[RECORDS FOR THE EXERCISE]
-- ==== Sys2Proof/Machine/Control.lean ====
section
/-! DEFINITION. Branches, calls, hardware loops, guard slots, safe points, EXIT, TRAP and RTE (R193 to R204, R402, R403). -/

namespace Sys2Proof.Machine

/-! ### Targets (R193) -/

/-- A relative target: pc + sext(I32) modulo 131,072. -/
def Core.relTarget (c : Core) (i : BitVec 32) : BitVec 17 := c.pc + i.truncate 17

/-- Is a register value a target: bits [63:17] and [2:0] zero? -/
def targetOk (v : Word) : Bool := decide (v.toNat < 2 ^ 17) && v.toNat % 8 == 0

/-- BRANCH_TARGET with the offending value (R193). -/
def badTarget (v : Word) (s : State) : Out State := raise { code := 8, addr := v.toNat } s

/-- A conditional relative branch: taken, or retired as an ordinary word (R198). -/
def branchIf (t : Core → Bool) (i : BitVec 32) (s : State) : Out State :=
  if t s.core then transferTo (s.core.relTarget i) id s else ok s.retire

/-- BR (Table 8.6). -/
def execBr (i : BitVec 32) (s : State) : Out State := transferTo (s.core.relTarget i) id s

/-- BC (Table 8.6): 0 nonzero, 1 zero, 2 negative, 3 not negative. -/
def execBc (m : Fin 4) (a : GReg) (i : BitVec 32) (s : State) : Out State :=
  branchIf (fun c =>
    match m with
    | 0 => c.rd a != 0
    | 1 => c.rd a == 0
    | 2 => (c.rd a).msb
    | 3 => !(c.rd a).msb) i s

/-- BWE (Table 8.6): the walker's end flag e_j. -/
def execBwe (w : WReg) (j : Fin 4) (i : BitVec 32) (s : State) : Out State :=
  branchIf (fun c => (c.w.get w).flags.getLsbD j.val) i s

/-- Has every earlier word that changes the mask stack completed (R194)? -/
def Core.masksSettled (c : Core) : Bool := (c.vq ++ c.vfly).all (fun v => !isMaskWord v.instr)

/-- BMZ (R194): waits for the mask stack, then branches where its top entry is zero; an empty stack reads as ones. -/
def execBmz (i : BitVec 32) (s : State) : Out State :=
  if s.core.masksSettled then branchIf (fun c => c.masks.head? == some 0) i s else ok s

/-- BRL (Table 8.6): g[A] is read before g[D] is written. -/
def execBrl (d a : GReg) (s : State) : Out State :=
  let t := s.core.rd a
  let link : Word := (s.core.pc + 8).zeroExtend 64
  if !targetOk t then badTarget t s
  else if s.core.stackBad d link then raise { code := 6, addr := link.toNat, detail := 0 } s
  else transferTo (t.truncate 17) (fun c => c.wr d link) s

/-! ### The return store (R195, R196) -/

/-- Push a return address and transfer to t: with eight entries on chip, the oldest goes to the link stack first. -/
def pushAndGo (t : BitVec 17) (s : State) : Out State :=
  let c := s.core
  let v := c.pc + 8
  if c.retStore.length < 8 then transferTo t (fun c => { c with retStore := v :: c.retStore }) s
  else
    let a := c.ctl.lbase.toNat + 8 * c.lcnt
    if c.ctl.llim.toNat < a + 8 then raise { code := 6, slot := 7, addr := a, detail := 1 } s
    else
      match translate seqReach .write a s with
      | .error r => transFault a r 7 0 s
      | .ok (pa, tr) =>
        match s.slabFirst pa 8 with
        | some i => raise { code := 24, slot := 7, addr := a + i } s
        | none =>
          let oldest := (c.retStore.getLast?.getD 0).toNat
          storeBytes 0 (addressed pa (toBytes 8 oldest)) 0 [tr]
            (fun c => ({ c with retStore := v :: c.retStore.dropLast, lcnt := c.lcnt + 1, wait := none }.goto t).nextIn 3) (s.hold tr)

/-- CALL (R195). -/
def execCall (i : BitVec 32) (s : State) : Out State := pushAndGo (s.core.relTarget i) s

/-- CALLR (R195): the target is checked first. -/
def execCallr (a : GReg) (s : State) : Out State :=
  let t := s.core.rd a
  if targetOk t then pushAndGo (t.truncate 17) s else badTarget t s

/-- The pc moves to a without a change of origin (R392: RET and RTE). -/
def Core.jump (c : Core) (a : BitVec 17) : Core := { c with pc := a, repResume := false, wait := none, fetches := c.fetches + 1 }.markExecuted

/-- RET (R195): the newest entry on chip, or a refill from the link stack. The load waits for this agent's own class-0
stores to the word (R196, R228). The target issues three core cycles later, or four and the latency of the link stack's memory
(Table 8.1). -/
def execRet (s : State) : Out State :=
  let c := s.core
  match c.retStore with
  | v :: r => .next { s with core := ({ c with retStore := r }.jump v).nextIn 3 }
  | [] =>
    if c.lcnt = 0 then raise { code := 7 } s
    else
      let a := c.ctl.lbase.toNat + 8 * (c.lcnt - 1)
      match translate seqReach .read a s with
      | .error r => transFault a r 7 0 s
      | .ok (pa, tr) =>
        if s.readBlocked 0 c.num pa 8 then ok s
        else unlessSpoiled pa 8 (fun (s : State) =>
          let w := s.taskNum pa 8
          let c := (({ s.core with lcnt := s.core.lcnt - 1 }).hold tr).jump (BitVec.ofNat 17 (bits w 16 3 * 8))
          .next { s with core := c.nextIn (4 + nominal c.key pa) }) s

/-! ### Hardware loops (R197, R199) -/

/-- Start a loop of `cnt` passes on counter l, whose body ends at pc + e; a count of zero skips the body as a transfer of
control (R197, entry 8). -/
def startLoop (l : LReg) (cnt : BitVec 32) (e : BitVec 16) (s : State) : Out State :=
  let c := s.core
  let e17 : BitVec 17 := e.zeroExtend 17
  if cnt = 0 then
    transferTo (c.pc + e17 + 8) (fun c => { c with lc := c.lc.set l.val { c.lc.get l with active := false } }) s
  else retireWith (fun c => { c with lc := c.lc.set l.val ⟨cnt, c.pc + 8, c.pc + e17, true⟩ }) s

/-- LOOP (R197). -/
def execLoop (l : LReg) (n e : BitVec 16) (s : State) : Out State := startLoop l (n.zeroExtend 32) e s
/-- LOOPR (R197). -/
def execLoopr (l : LReg) (a : GReg) (e : BitVec 16) (s : State) : Out State := startLoop l ((s.core.rd a).truncate 32) e s

/-- Clear the active bit of counters up to l. -/
def clearLoops (l : LReg) (v : Vector LoopCtr 4) : Vector LoopCtr 4 :=
  [0, 1, 2, 3].foldl (fun v (n : Fin 4) => if n ≤ l then v.set n.val { v.get n with active := false } else v) v

/-- LBRK (R199). -/
def execLbrk (l : LReg) (i : BitVec 32) (s : State) : Out State :=
  transferTo (s.core.relTarget i) (fun c => { c with lc := clearLoops l c.lc }) s

/-! ### Guard slots (R200) -/

/-- A write to a guard slot; gs0 keeps reading resolved true. -/
def setSlot (n : SReg) (v : GuardSlot) (c : Core) : Core := if n.val = 0 then c else { c with gs := c.gs.set n.val v }

/-- GSET (R200). -/
def execGset (n : SReg) (a : PReg) (s : State) : Out State := retireWith (fun c => setSlot n (.resolved (c.rp a)) c) s
/-- GCLR (R200). -/
def execGclr (n : SReg) (s : State) : Out State := retireWith (setSlot n .unresolved) s

/-! ### Safe points, EXIT, TRAP, RTE -/

/-- SAFE (R202, R406): outside the handler it restarts the watchdog, and a pending stop takes effect here. A task stopped
for a destroy ends; any other waits for its image to be written. Its address is kept for CORE_LOST (R106). -/
def execSafe (groups : BitVec 8) (live : BitVec 32) (s : State) : Out State :=
  let c : Core := { s.core with task := s.core.task.map (fun (t : Task) => { t with safeAt := some s.core.pc }) }
  if c.priv then ok s.retire
  else
    match c.stop with
    | none => .next { s with core := { c with watch := 0 }.retire }
    | some .destroy => .next { s with core := { c.retire with watch := 0, phase := .ending .destroy } }
    | some _ => .next { s with core := { c.retire with watch := 0, phase := .stopped groups live c.pc } }

/-- EXIT (R204): the sequencer issues nothing more; the task retires under R411. -/
def execExit (s : State) : Out State := .next { s with core := { s.core with phase := .ending .exit, wait := none }.markExecuted }

/-- TRAP (R402). -/
def execTrap (n : BitVec 16) (s : State) : Out State := raise { code := 26, detail := n.toNat } s

/-- RTE (R403): back to EPC in user mode; a REP there resumes at REPPOS (R159). -/
def execRte (s : State) : Out State :=
  privileged (fun s =>
    let c := s.core
    let c := { c with ctl := { c.ctl with mode := c.ctl.mode &&& ~~~1 } }.jump (BitVec.ofNat 17 (bits c.ctl.epc.toNat 16 3 * 8))
    .next { s with core := { c with repResume := true } }) s

end Sys2Proof.Machine
end

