/-- Orris operations have their own exact forms; other types follow `sub`. -/
def vValue (c : Core) (v : VWord) : VResult :=
  match v.instr with
  | .vadd ty _ sat d a b => lane2 c ty (subAdd ty v.rm sat) d a b
  | .vsub ty _ sat d a b => lane2 c ty (subSub ty v.rm sat) d a b
  | .vmul ty _ sat d a b => lane2 c ty (subMul ty v.rm sat) d a b
  | .vfma ty _ sat d a b q => lane3 c ty (subFma ty v.rm sat) d a b q
  | .vmin ty d a b => lane2 c ty (fun x y => (subMinMax ty false x y, Flags.none)) d a b
  | .vmax ty d a b => lane2 c ty (fun x y => (subMinMax ty true x y, Flags.none)) d a b
  | .vabs ty sat d a => lane1 c ty (fun x => (subAbs ty sat x, Flags.none)) d a
  | .vneg ty sat d a => lane1 c ty (fun x => (subNeg ty sat x, Flags.none)) d a
  | .vand d a b => bitwise c (· &&& ·) d a b
  | .vor d a b => bitwise c (· ||| ·) d a b
  | .vxor d a b => bitwise c (· ^^^ ·) d a b
  | .vnot d a => bitwise c (fun x _ => ~~~x) d a a
  | .vshl ty d a b => lane2 c ty (fun x y => (subShift ty 0 x y, Flags.none)) d a b
  | .vshr ty d a b => lane2 c ty (fun x y => (subShift ty 1 x y, Flags.none)) d a b
  | .vsha ty d a b => lane2 c ty (fun x y => (subShift ty 2 x y, Flags.none)) d a b
  | .vcmp ty d a b q => lane2 c ty (fun x y => (if subCmp ty q.val x y then 2 ^ ty.width - 1 else 0, Flags.none)) d a b
  | .vsel d a b q =>
    let x := c.plane a; let y := c.plane b; let z := c.plane q
    mapActive c d (fun e => ((at_ x e &&& at_ z e) ||| (at_ y e &&& ~~~(at_ z e)), Flags.none))
  | .vmov d a => moveFrom c id d a
  | .vmovExtract d a row col => ⟨[], 0, some (d, (c.elem a (64 * row.val + col.val)).zeroExtend 64)⟩
  | .vmovInsert d _ row col => ⟨[(1024 * d.val + 64 * row.val + col.val, v.scalar.truncate 32)], 0, none⟩
  | .vbc d _ => mapActive c d (fun _ => (v.scalar.truncate 32, Flags.none))
  | .vcvt sT dT part _ sat d a =>
    let x := c.plane a; let y := c.plane d
    mapActive c d (fun e => cvtElem sT dT part.val v.rm sat (at_ x e) (at_ y e))
  | .vrrot d a n => moveFrom c (fun e => 64 * (e / 64) + (e % 64 + 64 - n.val) % 64) d a
  | .vrbc d a n => moveFrom c (fun e => 64 * (e / 64) + n.val) d a
  | .vcrot d a n => moveFrom c (fun e => 64 * ((e / 64 + 16 - n.val) % 16) + e % 64) d a
  | .vcbc d a n => moveFrom c (fun e => 64 * n.val + e % 64) d a
  | .vrred ty _ sat op d a => reduceAxis c true ty v.rm sat op.val d a
  | .vcred ty _ sat op d a => reduceAxis c false ty v.rm sat op.val d a
  | .vrscan ty _ sat op d a => scanAxis c true ty v.rm sat op.val d a
  | .vcscan ty _ sat op d a => scanAxis c false ty v.rm sat op.val d a
  | .vtrp d a => moveFrom c (fun e => 64 * (e % 16) + e % 64 / 16 * 16 + e / 64) d a
  | .vperm d a b =>
    let x := c.plane a; let y := c.plane b
    mapActive c d (fun e => (at_ x ((at_ y e).toNat % 1024), Flags.none))
  | .vexpf d a => fnPlane (fnF 0) c d a
  | .vexpx d a => fnPlane (fnX 0) c d a
  | .vlogf d a => fnPlane (fnF 1) c d a
  | .vlogx d a => fnPlane (fnX 1) c d a
  | .vrcpf d a => fnPlane (fnF 2) c d a
  | .vrcpx d a => fnPlane (fnX 2) c d a
  | .vrsqf d a => fnPlane (fnF 3) c d a
  | .vrsqx d a => fnPlane (fnX 3) c d a
  | .vsinf d a => fnPlane (fnF 4) c d a
  | .vsinx d a => fnPlane (fnX 4) c d a
  | .vcosf d a => fnPlane (fnF 5) c d a
  | .vcosx d a => fnPlane (fnX 5) c d a
  | .vtanhf d a => fnPlane (fnF 6) c d a
  | .vtanhx d a => fnPlane (fnX 6) c d a
  | .vdot8 ta tb h d a b q =>
    dotPlane c true .rne false (if ta then .e5m2 else .e4m3) (if tb then .e5m2 else .e4m3) h.val d a b q
  | .vdotb _ sat h d a b q => dotPlane c false v.rm sat .bf16 .bf16 h.val d a b q
  | .vscl bf _ sat n d a b =>
    let t := if bf then ElemTy.bf16 else ElemTy.fp32
    let x := c.plane a; let y := c.plane b
    mapActive c d (fun e => eachSub t (fun i => scaleSub t v.rm sat ((at_ y e).toNat / 256 ^ n.val % 256) (subOf t (at_ x e) i)))
  | .vrng d => mapActive c d (fun e => (vrngMix v.scalar v.tid v.aux e, Flags.none))
  | .vpkp ty sel part d a => packWide c ty sel part.val v.scalar d a
  | .vxtp f n d a => extractWide c f.val (n.val + 1) v.scalar d a
  | _ => VResult.none

/-- The mask stack after a word's issue (R230, R231). -/
def maskStep (c : Core) : Instr → List (BitVec 1024)
  | .mpush a => (c.topMask &&& c.nzMask a) :: c.masks
  | .mand a => (c.topMask &&& c.nzMask a) :: c.masks.tail
  | .minv => (~~~c.topMask &&& c.masks.tail.headD (BitVec.allOnes 1024)) :: c.masks.tail
  | .mpop => c.masks.tail
  | _ => c.masks

/-- Occupancy and latency (Table 9.1); the latency of a word that is no load or store. -/
def vTiming : Instr → Nat × Nat
  | .vfma _ _ _ _ _ _ _ => (4, 10)
  | .vcred _ _ _ _ _ _ | .vcscan _ _ _ _ _ _ => (4, 16)
  | .vrrot _ _ _ | .vrbc _ _ _ | .vdot8 _ _ _ _ _ _ _ | .vdotb _ _ _ _ _ _ _ | .vrng _ => (4, 12)
  | .vrred _ _ _ _ _ _ | .vrscan _ _ _ _ _ _ => (8, 24)
  | .vtrp _ _ | .vpkp _ _ _ _ _ | .vxtp _ _ _ _ => (8, 16)
  | .vperm _ _ _ => (16, 24)
  | .vgath _ _ _ _ _ _ | .vscat _ _ _ _ _ _ => (16, 8)
  | .vexpf _ _ | .vlogf _ _ | .vrcpf _ _ | .vrsqf _ _ | .vsinf _ _ | .vcosf _ _ | .vtanhf _ _ => (8, 20)
  | .vexpx _ _ | .vlogx _ _ | .vrcpx _ _ | .vrsqx _ _ | .vsinx _ _ | .vcosx _ _ | .vtanhx _ _ => (16, 40)
  | .mpush _ | .minv | .mpop | .mand _ => (1, 2)
  | _ => (4, 8)

/-! ### Values packed in planes (R57, R262) -/

/-- Values of b bits in a plane row. -/
def perRow (b : Nat) : Nat := if b = 6 then 320 else 2048 / b

/-- The first element and the sub-element of value p (R262). -/
def elemOf (b : Nat) (p : Nat) : Nat × Nat :=
  let v := perRow b
  let i := p % v
  if b = 6 then (64 * (p / v) + i / 5, i % 5)
  else if 32 ≤ b then (64 * (p / v) + i * (b / 32), 0)
  else (64 * (p / v) + i / (32 / b), i % (32 / b))

/-- A value of b bits from elements read by f. -/
def fromElems (b : Nat) (f : Nat → Half) (p : Nat) : Nat :=
  let (e, sub) := elemOf b p
  if 32 ≤ b then (List.range (b / 32)).foldr (fun j n => (f (e + j)).toNat + 2 ^ 32 * n) 0
  else (f e).toNat / 2 ^ (b * sub) % 2 ^ b

/-- Sub-element bits replaced in an element; LG6's two top bits become zero (R57). -/
def replaceSub (b : Nat) (x : Half) (sub v : Nat) : Half :=
  let n := if b = 6 then x.toNat % 2 ^ 30 else x.toNat
  BitVec.ofNat 32 (n - bits n (b * sub + b - 1) (b * sub) * 2 ^ (b * sub) + v % 2 ^ b * 2 ^ (b * sub))

/-- The elements that writing a value of b bits at p leaves. -/
def toElems (b : Nat) (f : Nat → Half) (p v : Nat) : List (Nat × Half) :=
  let (e, sub) := elemOf b p
  if 32 ≤ b then (List.range (b / 32)).map (fun j => (e + j, BitVec.ofNat 32 (v / 2 ^ (32 * j))))
  else [(e, replaceSub b (f e) sub v)]

/-! ### The row groups of a word's sources (R227) -/

/-- The elements that a product record's writes of cycle t leave in planes (R271). -/
def Core.planeWrites (c : Core) (t : Nat) : Core :=
  ((c.prun.flatMap (·.puts)).filter (fun p => p.at_ == some t)).foldl (fun c p => p.ops.foldl (fun c o => match o with
    | .val _ b (.plane n x) v =>
      c.putElems ((toElems b (fun e => c.elem (Fin.ofNat 32 n) e) x.toNat v).map (fun e => (1024 * (n % 32) + e.1, e.2)))
    | _ => c) c) c

/-- Does a product record write a plane in the next three core cycles? -/
def Core.writesSoon (c : Core) : Bool :=
  c.prun.any (fun r => r.puts.any (fun p => (match p.at_ with | some t => decide (t < c.tau + 3) | none => false)
    && p.ops.any (fun o => match o with | .val _ _ (.plane _ _) _ => true | _ => false)))

/-- The planes as a word that issues in this core cycle reads them: row group j as it stands j core cycles later, with what product
records write until then (R227, R273). -/
def Core.sources (c : Core) : Core :=
  if c.writesSoon then
    let c1 := c.planeWrites c.tau
    let c2 := c1.planeWrites (c.tau + 1)
    let c3 := c2.planeWrites (c.tau + 2)
    { c with planes := Vector.ofFn (fun v => (List.range 1024).foldl (fun m e =>
        sput 0 m e ((match e / 256 with | 0 => c | 1 => c1 | 2 => c2 | _ => c3).elem v e)) []) }
  else c

/-! ### Issue (R226, R230) -/

/-- Items in parts: those of row group j, or of row j in an indexed form, with the number of core cycles after the issue at which they
are accessed (R227, Table 14.2). -/
def rowParts (i : Instr) (l : List (Nat × Nat)) : List (Nat × List (Nat × Nat)) :=
  let n := match i with | .vgath _ _ _ _ _ _ | .vscat _ _ _ _ _ _ => 16 | _ => 4
  ((List.range n).map (fun j => (j, l.filter (fun e => e.1 / (1024 / n) == j)))).filter (fun x => !x.2.isEmpty)

/-- The loads that take the place of one whose word issues: one a row group or row. Its data is ready 8 + L core cycles after the issue, and
no row is read later than that (R226, entry 112). -/
def issueLoad (c : Core) (i : Instr) (l : PLoad) : List PLoad :=
  let items := l.items.filter (fun e => c.topMask.getLsbD e.1)
  let ready := 8 + (c.loadLag items).getD 0
  (rowParts i items).map (fun x => { l with issued := true, items := x.2, at_ := c.tau + min x.1 ready, more := ready - min x.1 ready })

/-- The stores that take the place of one whose word issues: one a row group or row, with the bytes of the plane. -/
def issueStore (c : Core) (i : Instr) (x : Array Half) (p : PStore) : List PStore :=
  (rowParts i (p.addrs.filter (fun e => c.topMask.getLsbD e.1))).map (fun e =>
    { p with word := none, addrs := [], bytes := planeBytes x p.width e.2, at_ := c.pointOf (e.2.map (·.2)) e.1 })

/-- The issue of word v in this core cycle (R226, R230): a load asks for the active elements' data, a store takes its bytes from the plane,
any other word has its result computed from the planes. -/
def issueWord (v : VWord) (c : Core) : Core :=
  let src := c.sources
  let c := { c with vfree := c.tau + (vTiming v.instr).1 }
  match v.instr with
  | .vld _ _ _ _ _ _ | .vldw _ _ _ _ _ | .vgath _ _ _ _ _ _ =>
    { c with loads := c.loads.flatMap (fun l => if l.isPlane && !l.issued && l.word == v.id then issueLoad c v.instr l else [l]) }
  | .vst _ _ d _ _ _ | .vstw _ _ d _ _ | .vscat _ _ d _ _ _ =>
    { c with stores := c.stores.flatMap (fun p => if p.word == some v.id then issueStore c v.instr (src.plane d) p else [p]) }
  | i => { c with masks := maskStep src i, vfly := c.vfly ++ [{ v with result := some (vValue src v), ready := c.tau + (vTiming i).2 }] }

/-- VECTOR_ISSUE: the head of the queue issues in this core cycle, when the word before it lets it and the planes that it reads and
writes are ready (R226). -/
def execVectorIssue (s : State) : Out State :=
  match s.core.vq with
  | [] => idle s
  | v :: r =>
    let c := s.core
    if c.isOpen && c.mayIssue v.instr && decide (v.ready ≤ c.tau ∧ c.vfree ≤ c.tau) then
      ok ({ s with core := issueWord v { c with vq := r } } : State).readsDue
    else idle s

/-- A word in flight completes: its plane, its flags and its register are written. -/
def Core.complete (c : Core) (v : VWord) : Core :=
  let res := v.result.getD VResult.none
  let c := ({ c with vfly := c.vfly.erase v }.putElems res.planes).orFlags 1 res.flags
  match res.greg with | some (d, w) => c.wr d w | none => c

/-- VECTOR_COMPLETE: word `place.n` of those in flight writes its plane, its flags and its register at its ready cycle (R226, R227,
R229, R238). -/
def execVectorComplete (s : State) : Out State :=
  match s.core.vfly[s.place.n]? with
  | none => idle s
  | some v => if s.core.tau < v.ready then idle s else ok { s with core := s.core.complete v }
[/RECORDS FOR THE EXERCISE]
= EXERCISE BRIEF =
Beginning with the line above that contains "as ones. -/", copy each line exactly up to and including the line that contains "match translate seqReach .write", and go no further.

= YOUR SOLUTION =
/-- BMZ (R194): waits for the mask stack, then branches where its top entry is zero; an empty stack reads as ones. -/
def execBmz (i : BitVec 32) (s : State) : Out State :=
  if s.core.masksSettled then branchIf (fun c => c.masks.head? == some 0) i s else ok s

/-- BRL (Table 8.6): g[A] is read before g[D] is written. -/
def execBrl (d a : GReg) (s : State) : Out State :=
  let t := s.core.rd a
  let link : Word := (s.core.pc + 8).zeroExtend 64
  if !targetOk t then badTarget t s
  else if s.core.stackBad d link then raise { code := 6, addr := link.toNat, detail := 0 } s
  else transferTo (t.truncate 17) (fun c => c.wr d link) s

/-! ### The return store (R195, R196) -/

/-- Push a return address and transfer to t: with eight entries on chip, the oldest goes to the link stack first. -/
def pushAndGo (t : BitVec 17) (s : State) : Out State :=
  let c := s.core
  let v := c.pc + 8
  if c.retStore.length < 8 then transferTo t (fun c => { c with retStore := v :: c.retStore }) s
  else
    let a := c.ctl.lbase.toNat + 8 * c.lcnt
    if c.ctl.llim.toNat < a + 8 then raise { code := 6, slot := 7, addr := a, detail := 1 } s
    else
      match translate seqReach .write a s with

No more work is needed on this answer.